# Bert's Article in Reptiles Mag.



## ColdThirst (Mar 17, 2008)

I saw that Bert (Agama International) had an article in Reptile Mag. this month on breeding the Chinese Crocodile Lizards and how he raises them. I didn't read the whole thing, but it was a huge article and it mainly talked about the lizards. There were some awesome pictures of them that they had staged and put in the article as well. Just puttin it out there for a FYI.


----------



## Mike (Mar 17, 2008)

I've seen it. Not a bad article.


----------



## DZLife (Mar 17, 2008)

Oh, which month?
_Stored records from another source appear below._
-- ==== Sys2Proof/Laws/CellMap.lean ====
section
/-! SUPPORT. The laws of the cell map `CELL` (10_state.md R13): it is one-to-one on the cells below 32, leaves the
others where the source puts them, and every one-to-one map of the cells below 32 is the map of some
configuration. -/

namespace Sys2Proof.Machine

theorem swapCell_swapCell (p : BitVec 5 × BitVec 5) (c : Nat) : swapCell p (swapCell p c) = c := by
  unfold swapCell
  split_ifs <;> omega

theorem swapCell_lt (p : BitVec 5 × BitVec 5) {c : Nat} (h : c < 32) : swapCell p c < 32 := by
  have h1 := p.1.isLt
  have h2 := p.2.isLt
  unfold swapCell
  split_ifs <;> omega

theorem swapCell_ge (p : BitVec 5 × BitVec 5) {c : Nat} (h : 32 ≤ c) : swapCell p c = c := by
  have h1 := p.1.isLt
  have h2 := p.2.isLt
  unfold swapCell
  split_ifs <;> omega

theorem nameOf_placeOf (m : CellMap) (n : Nat) : nameOf m (placeOf m n) = n := by
  obtain ⟨l⟩ := m
  simp only [nameOf, placeOf]
  induction l generalizing n with
  | nil => rfl
  | cons p l ih => rw [List.foldl_cons, List.foldr_cons, ih, swapCell_swapCell]

theorem placeOf_nameOf (m : CellMap) (c : Nat) : placeOf m (nameOf m c) = c := by
  obtain ⟨l⟩ := m
  simp only [nameOf, placeOf]
  induction l generalizing c with
  | nil => rfl
  | cons p l ih => rw [List.foldr_cons, List.foldl_cons, swapCell_swapCell, ih]

theorem placeOf_lt (m : CellMap) {n : Nat} (h : n < 32) : placeOf m n < 32 := by
  obtain ⟨l⟩ := m
  simp only [placeOf]
  induction l generalizing n with
  | nil => exact h
  | cons p l ih => exact ih (swapCell_lt p h)

theorem placeOf_ge (m : CellMap) {n : Nat} (h : 32 ≤ n) : placeOf m n = n := by
  obtain ⟨l⟩ := m
  simp only [placeOf]
  induction l generalizing n with
  | nil => rfl
  | cons p l ih => rw [List.foldl_cons, swapCell_ge p h, ih h]

theorem nameOf_ge (m : CellMap) {c : Nat} (h : 32 ≤ c) : nameOf m c = c := by
  have e := nameOf_placeOf m c
  rwa [placeOf_ge m h] at e

theorem nameOf_lt (m : CellMap) {c : Nat} (h : c < 32) : nameOf m c < 32 := by
  by_contra hn
  have e := placeOf_nameOf m c
  rw [placeOf_ge m (by omega)] at e
  omega

theorem placeOf_inj (m : CellMap) {a b : Nat} : placeOf m a = placeOf m b ↔ a = b :=
  ⟨fun h => by rw [← nameOf_placeOf m a, h, nameOf_placeOf], fun h => by rw [h]⟩

@[simp] theorem placeOf_default (n : Nat) : placeOf cellMapDefault n = n := rfl

@[simp] theorem nameOf_default (c : Nat) : nameOf cellMapDefault c = c := rfl

/-- An exchange of two cells, as a permutation of the cells below 32. -/
theorem swapCell_swap (x y i : Fin 32) :
    swapCell (BitVec.ofNat 5 x.val, BitVec.ofNat 5 y.val) i.val = (Equiv.swap x y i).val := by
  have hx : (BitVec.ofNat 5 x.val).toNat = x.val := by
    rw [BitVec.toNat_ofNat]
    omega
  have hy : (BitVec.ofNat 5 y.val).toNat = y.val := by
    rw [BitVec.toNat_ofNat]
    omega
  simp only [swapCell, hx, hy, Equiv.swap_apply_def, Fin.ext_iff]
  split_ifs <;> rfl

/-- Every one-to-one map of the cells 0 to 31 is the map of some configuration. -/
theorem placeOf_surjective (σ : Equiv.Perm (Fin 32)) :
    ∃ m : CellMap, ∀ i : Fin 32, placeOf m i.val = (σ i).val := by
  induction σ using Equiv.Perm.swap_induction_on with
  | one => exact ⟨cellMapDefault, fun i => rfl⟩
  | swap_mul f x y _ ih =>
    obtain ⟨⟨l⟩, hl⟩ := ih
    refine ⟨⟨l ++ [(BitVec.ofNat 5 x.val, BitVec.ofNat 5 y.val)]⟩, fun i => ?_⟩
    have h : placeOf ⟨l⟩ i.val = (f i).val := hl i
    simp only [placeOf] at h
    simp only [placeOf, List.foldl_append, List.foldl_cons, List.foldl_nil, h]
    rw [swapCell_swap]
    rfl

end Sys2Proof.Machine
end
I have a subscription, and I didn't see it.


----------



## ColdThirst (Mar 17, 2008)

The one about banded kingsnakes on the cover


----------



## DZLife (Mar 17, 2008)

oh ok. thanks!


----------



## KoreanDeathKid (Mar 17, 2008)

Mr. L has a artical on the reptile mag? i better check that out


----------



## angelrose (Mar 18, 2008)

thx, I didn't see that as well, I love those croc' lizards, they are very unique looking and would like 1, 2


----------



## VARNYARD (Mar 18, 2008)

Bert also has one coming out on tegus pretty soon, it should be out around May.


----------



## PuffDragon (Mar 18, 2008)

Very cool! Hopefully they don't shorten the article.


----------



## hoosier (Mar 18, 2008)

he has one from auguest of 03 that i have that had a big article on tegus. it was great but not much info on the blues. he did a great job on it and i cant wait to read his new article. :-D


----------



## Yasha (Apr 10, 2008)

Bert's article on tegus will be in the June issue. He said that he included a diet list as well. Hope they don't cut it!


----------



## VARNYARD (Apr 10, 2008)

Yasha said:


> Bert's article on tegus will be in the June issue. He said that he included a diet list as well. Hope they don't cut it!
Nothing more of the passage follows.